Maybe introducting the initial points of fsolve also like 1x20 arrays? I have tried this:

initialpts=ones(1,20); x0=[2, 6.12750];
rteor=@(k, r) arrayfun(@(p) fsolve(@(r) arrayfun(@(T) k(1).*integral(@(x) exp(-k(2)./(x.*log(x))), 1, r)-T, texp), p), initialpts);
k = lsqcurvefit(rteor, x0, texp, rexp)

and it gives an orange-color error repeated a lot of times:

Warning: Trust-region-dogleg algorithm of FSOLVE cannot handle non-square systems; using Levenberg-Marquardt algorithm
instead. 
> In fsolve (line 298)
  In @(p)fsolve(@(r)arrayfun(@(T)FC(1).*integral(@(x)exp(-FC(2)./(x.*log(x))),1,r)-T,texp),p)
  In @(FC,r)arrayfun(@(p)fsolve(@(r)arrayfun(@(T)FC(1).*integral(@(x)exp(-FC(2)./(x.*log(x))),1,r)-T,texp),p),intialpts)
  In lsqcurvefit (line 202) 
No solution found.
fsolve stopped because the problem appears regular as measured by the gradient,
but the vector of function values is not near zero as measured by the
default value of the function tolerance.
<stopping criteria details>

, and finally gives the initial values not varied:

k =
      2.0000    6.1275

I feel I am near but cannot find the mistake...

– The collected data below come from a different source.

/-! `modSlice` -/
@[simp] theorem State.modSlice_agenda (s : State) (sk : Nat) (g : Slice → Slice) : (s.modSlice sk g).agenda = s.agenda := rfl
@[simp] theorem State.modSlice_actor (s : State) (sk : Nat) (g : Slice → Slice) : (s.modSlice sk g).actor = s.actor := rfl
@[simp] theorem State.modSlice_free (s : State) (sk : Nat) (g : Slice → Slice) : (s.modSlice sk g).free = s.free := rfl
@[simp] theorem State.modSlice_seq (s : State) (sk : Nat) (g : Slice → Slice) : (s.modSlice sk g).seq = s.seq := rfl
@[simp] theorem State.modSlice_nextId (s : State) (sk : Nat) (g : Slice → Slice) : (s.modSlice sk g).nextId = s.nextId := rfl
@[simp] theorem State.modSlice_timebase (s : State) (sk : Nat) (g : Slice → Slice) : (s.modSlice sk g).timebase = s.timebase := rfl
@[simp] theorem State.modSlice_cycles (s : State) (sk : Nat) (g : Slice → Slice) : (s.modSlice sk g).cycles = s.cycles := rfl
@[simp] theorem State.modSlice_dram (s : State) (sk : Nat) (g : Slice → Slice) : (s.modSlice sk g).dram = s.dram := rfl
@[simp] theorem State.modSlice_dramKey (s : State) (sk : Nat) (g : Slice → Slice) : (s.modSlice sk g).dramKey = s.dramKey := rfl
@[simp] theorem State.modSlice_dramPoison (s : State) (sk : Nat) (g : Slice → Slice) : (s.modSlice sk g).dramPoison = s.dramPoison := rfl
@[simp] theorem State.modSlice_keySlots (s : State) (sk : Nat) (g : Slice → Slice) : (s.modSlice sk g).keySlots = s.keySlots := rfl
@[simp] theorem State.modSlice_keyFresh (s : State) (sk : Nat) (g : Slice → Slice) : (s.modSlice sk g).keyFresh = s.keyFresh := rfl
@[simp] theorem State.modSlice_colours (s : State) (sk : Nat) (g : Slice → Slice) : (s.modSlice sk g).colours = s.colours := rfl
@[simp] theorem State.modSlice_colourBase (s : State) (sk : Nat) (g : Slice → Slice) : (s.modSlice sk g).colourBase = s.colourBase := rfl
@[simp] theorem State.modSlice_ringBase (s : State) (sk : Nat) (g : Slice → Slice) : (s.modSlice sk g).ringBase = s.ringBase := rfl
@[simp] theorem State.modSlice_rings (s : State) (sk : Nat) (g : Slice → Slice) : (s.modSlice sk g).rings = s.rings := rfl
@[simp] theorem State.modSlice_records (s : State) (sk : Nat) (g : Slice → Slice) : (s.modSlice sk g).records = s.records := rfl
@[simp] theorem State.modSlice_joins (s : State) (sk : Nat) (g : Slice → Slice) : (s.modSlice sk g).joins = s.joins := rfl
@[simp] theorem State.modSlice_clusters (s : State) (sk : Nat) (g : Slice → Slice) : (s.modSlice sk g).clusters = s.clusters := rfl
@[simp] theorem State.modSlice_tiles (s : State) (sk : Nat) (g : Slice → Slice) : (s.modSlice sk g).tiles = s.tiles := rfl
@[simp] theorem State.modSlice_stations (s : State) (sk : Nat) (g : Slice → Slice) : (s.modSlice sk g).stations = s.stations := rfl
@[simp] theorem State.modSlice_dies (s : State) (sk : Nat) (g : Slice → Slice) : (s.modSlice sk g).dies = s.dies := rfl
@[simp] theorem State.modSlice_requests (s : State) (sk : Nat) (g : Slice → Slice) : (s.modSlice sk g).requests = s.requests := rfl
@[simp] theorem State.modSlice_net (s : State) (sk : Nat) (g : Slice → Slice) : (s.modSlice sk g).net = s.net := rfl
@[simp] theorem State.modSlice_served (s : State) (sk : Nat) (g : Slice → Slice) : (s.modSlice sk g).served = s.served := rfl
@[simp] theorem State.modSlice_releases (s : State) (sk : Nat) (g : Slice → Slice) : (s.modSlice sk g).releases = s.releases := rfl
@[simp] theorem State.modSlice_faultTokens (s : State) (sk : Nat) (g : Slice → Slice) : (s.modSlice sk g).faultTokens = s.faultTokens := rfl
@[simp] theorem State.modSlice_prefetches (s : State) (sk : Nat) (g : Slice → Slice) : (s.modSlice sk g).prefetches = s.prefetches := rfl
@[simp] theorem State.modSlice_bootStage (s : State) (sk : Nat) (g : Slice → Slice) : (s.modSlice sk g).bootStage = s.bootStage := rfl
@[simp] theorem State.modSlice_bootErr (s : State) (sk : Nat) (g : Slice → Slice) : (s.modSlice sk g).bootErr = s.bootErr := rfl
@[simp] theorem State.modSlice_stkfail (s : State) (sk : Nat) (g : Slice → Slice) : (s.modSlice sk g).stkfail = s.stkfail := rfl
@[simp] theorem State.modSlice_linksDown (s : State) (sk : Nat) (g : Slice → Slice) : (s.modSlice sk g).linksDown = s.linksDown := rfl
@[simp] theorem State.modSlice_linkSecret (s : State) (sk : Nat) (g : Slice → Slice) : (s.modSlice sk g).linkSecret = s.linkSecret := rfl
@[simp] theorem State.modSlice_hrefuseV (s : State) (sk : Nat) (g : Slice → Slice) : (s.modSlice sk g).hrefuseV = s.hrefuseV := rfl
@[simp] theorem State.modSlice_hrefusePa (s : State) (sk : Nat) (g : Slice → Slice) : (s.modSlice sk g).hrefusePa = s.hrefusePa := rfl
@[simp] theorem State.modSlice_hcxl (s : State) (sk : Nat) (g : Slice → Slice) : (s.modSlice sk g).hcxl = s.hcxl := rfl
@[simp] theorem State.modSlice_wxbase (s : State) (sk : Nat) (g : Slice → Slice) : (s.modSlice sk g).wxbase = s.wxbase := rfl
@[simp] theorem State.modSlice_hwcol (s : State) (sk : Nat) (g : Slice → Slice) : (s.modSlice sk g).hwcol = s.hwcol := rfl
@[simp] theorem State.modSlice_ethUp (s : State) (sk : Nat) (g : Slice → Slice) : (s.modSlice sk g).ethUp = s.ethUp := rfl
@[simp] theorem State.modSlice_pwrcap (s : State) (sk : Nat) (g : Slice → Slice) : (s.modSlice sk g).pwrcap = s.pwrcap := rfl
@[simp] theorem State.modSlice_throttled (s : State) (sk : Nat) (g : Slice → Slice) : (s.modSlice sk g).throttled = s.throttled := rfl
@[simp] theorem State.modSlice_thermtrip (s : State) (sk : Nat) (g : Slice → Slice) : (s.modSlice sk g).thermtrip = s.thermtrip := rfl
@[simp] theorem State.modSlice_worldPages (s : State) (sk : Nat) (g : Slice → Slice) : (s.modSlice sk g).worldPages = s.worldPages := rfl
@[simp] theorem State.modSlice_numVfs (s : State) (sk : Nat) (g : Slice → Slice) : (s.modSlice sk g).numVfs = s.numVfs := rfl
@[simp] theorem State.modSlice_vfEnable (s : State) (sk : Nat) (g : Slice → Slice) : (s.modSlice sk g).vfEnable = s.vfEnable := rfl
@[simp] theorem State.modSlice_vfHeld (s : State) (sk : Nat) (g : Slice → Slice) : (s.modSlice sk g).vfHeld = s.vfHeld := rfl
@[simp] theorem State.modSlice_removals (s : State) (sk : Nat) (g : Slice → Slice) : (s.modSlice sk g).removals = s.removals := rfl
@[simp] theorem State.modSlice_functions (s : State) (sk : Nat) (g : Slice → Slice) : (s.modSlice sk g).functions = s.functions := rfl
@[simp] theorem State.modSlice_measures (s : State) (sk : Nat) (g : Slice → Slice) : (s.modSlice sk g).measures = s.measures := rfl
@[simp] theorem State.modSlice_ideKeys (s : State) (sk : Nat) (g : Slice → Slice) : (s.modSlice sk g).ideKeys = s.ideKeys := rfl
@[simp] theorem State.modSlice_macsec (s : State) (sk : Nat) (g : Slice → Slice) : (s.modSlice sk g).macsec = s.macsec := rfl
@[simp] theorem State.modSlice_frames (s : State) (sk : Nat) (g : Slice → Slice) : (s.modSlice sk g).frames = s.frames := rfl
@[simp] theorem State.modSlice_replies (s : State) (sk : Nat) (g : Slice → Slice) : (s.modSlice sk g).replies = s.replies := rfl
@[simp] theorem State.modSlice_ceCounts (s : State) (sk : Nat) (g : Slice → Slice) : (s.modSlice sk g).ceCounts = s.ceCounts := rfl
@[simp] theorem State.modSlice_cePages (s : State) (sk : Nat) (g : Slice → Slice) : (s.modSlice sk g).cePages = s.cePages := rfl
@[simp] theorem State.modSlice_frozen (s : State) (sk : Nat) (g : Slice → Slice) : (s.modSlice sk g).frozen = s.frozen := rfl
@[simp] theorem State.modSlice_thawing (s : State) (sk : Nat) (g : Slice → Slice) : (s.modSlice sk g).thawing = s.thawing := rfl
@[simp] theorem State.modSlice_debugStops (s : State) (sk : Nat) (g : Slice → Slice) : (s.modSlice sk g).debugStops = s.debugStops := rfl
@[simp] theorem State.modSlice_snaps (s : State) (sk : Nat) (g : Slice → Slice) : (s.modSlice sk g).snaps = s.snaps := rfl
@[simp] theorem State.modSlice_cluster (s : State) (sk : Nat) (g : Slice → Slice) (z : Nat) : (s.modSlice sk g).cluster z = s.cluster z := rfl
@[simp] theorem State.modSlice_tile (s : State) (sk : Nat) (g : Slice → Slice) (z : Nat) : (s.modSlice sk g).tile z = s.tile z := rfl
@[simp] theorem State.modSlice_station (s : State) (sk : Nat) (g : Slice → Slice) (z : Nat) : (s.modSlice sk g).station z = s.station z := rfl
@[simp] theorem State.modSlice_die (s : State) (sk : Nat) (g : Slice → Slice) (z : Nat) : (s.modSlice sk g).die z = s.die z := rfl
@[simp] theorem State.modSlice_colour (s : State) (sk : Nat) (g : Slice → Slice) (z : Colour) : (s.modSlice sk g).colour z = s.colour z := rfl
@[simp] theorem State.modSlice_function (s : State) (sk : Nat) (g : Slice → Slice) (z : Nat) : (s.modSlice sk g).function z = s.function z := rfl
@[simp] theorem State.modSlice_worldPage (s : State) (sk : Nat) (g : Slice → Slice) (z : Nat) : (s.modSlice sk g).worldPage z = s.worldPage z := rfl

Sergio Quesada on 7 Jun 2018

Edited: Sergio Quesada on 7 Jun 2018

well, taking your comment into account, I have made some advances. I changed the name of the variable in fsolve, with no effect. But i have changed the initial points to 8:

inpts=[8 8 8 8 8 8 8 8 8 8 8 8 8 8 8 8 8 8 8 8];x0=[10 8];
rteor=@(k, r) arrayfun(@(p) fsolve(@(r) arrayfun(@(T) k(1).*integral(@(x) exp(-k(2)./(x.*log(x))), 1, r)-T, texp), p), inpts)
k = lsqcurvefit(rteor, x0, texp, rexp)

and matlab gives a result (after new 20-orange Levenberg-Marquardt warning messages):

k =
      8.8155    9.8131

I am hopeful, but when trying to plot rteor with this values using

plot(texp,rexp,'ko',texp,rteor(k,texp),'x');

, 'rteor' appers as an horizontal line... Am i wrong now in 'plot' ?

(thanks !!!)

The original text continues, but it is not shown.